Stored data:
__________

-- ==== Sys2Proof/Machine/Front.lean ====
section
/-! DEFINITION. The command front end: its accesses, queue records and slots (18_launch_queues.md R298 to R304, R434), launch records and
launches (R305 to R308), how an instance ends. -/

namespace Sys2Proof.Machine

/-! ### The front end's accesses (R301, R434) -/

/-- The source of the front end's error records (R402 kind 7). -/
def frontSrc (num : Nat) : Nat := 7 * 4096 + num % 4096

/-- The root of a context's tables: that of its image; the firmware's context has the firmware core's root (DESIGN CHOICE, log entry 12). -/
def State.ctxRoot (s : State) (part : Nat) (asid : BitVec 16) : BitVec 44 :=
  match s.images.find? fun i => i.part == part && i.asid == asid with
  | some i => i.ptroot
  | none => ((s.coreAt 0).map fun c => c.exc.ptroot).getD 0#44

/-- The front end as an observer of a context: addresses of context 0 without a root are physical (DESIGN CHOICE, log entry 12). -/
def State.frontCore (s : State) (part : Nat) (asid : BitVec 16) : Core :=
  let root := s.ctxRoot part asid
  { Core.reset (192 * part) with
    clock := s.core.clock
    exc := { Exc.reset with level := if asid = 0#16 ∧ root = 0#44 then 2#2 else 1#2, asid := asid, ptroot := root } }

/-- Act as the front end for a context. -/
def State.asFront {α : Type} (s : State) (part : Nat) (asid : BitVec 16) (f : State → State × α) : State × α :=
  let r := f { s with core := s.frontCore part asid }
  ({ r.1 with core := s.core }, r.2)

/-- The runs of a word or record of the chip scratchpad or the global window; a signal lies in no host-mapped page (R301). -/
def State.frontRuns (s : State) (a n : Nat) (host write : Bool) : ERes (List Run) :=
  match s.window s.core a n with
  | some (w, _) =>
    if w.scheduled then .fault
    else (s.extentRuns a n write).bind fun rs => if !host && rs.any (fun r => isHostKey r.1) then .fault else .ok rs
  | none => .fault

/-- Read as a coherent load: the value and the clock of what was read. -/
def State.frontRead (s : State) (part : Nat) (asid : BitVec 16) (a n : Nat) (host : Bool) : State × ERes (Nat × Nat) :=
  s.asFront part asid fun s =>
    match s.frontRuns a n host false with
    | .ok rs =>
      if s.badRuns rs then (s, .bad)
      else let (s, c) := s.readClock 0 rs; (s, .ok (bytesNat (s.readRuns rs), c))
    | .fault x => (s, .fault x)
    | .bad => (s, .bad)

/-- Write as a .sc store with a clock; whether the address could be written. -/
def State.frontWrite (s : State) (part : Nat) (asid : BitVec 16) (a clock : Nat) (data : List Byte) (host : Bool := false) : State × Bool :=
  s.asFront part asid fun s =>
    match s.frontRuns a data.length host true with
    | .ok rs => ((s.writeRuns clock rs data).1, true)
    | _ => (s, false)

__________

Copy out the lines above with "reset" in them.

  { Core.reset (192 * part) with
    exc := { Exc.reset with level := if asid = 0#16 ∧ root = 0#44 then 2#2 else 1#2, asid := asid, ptroot := root } }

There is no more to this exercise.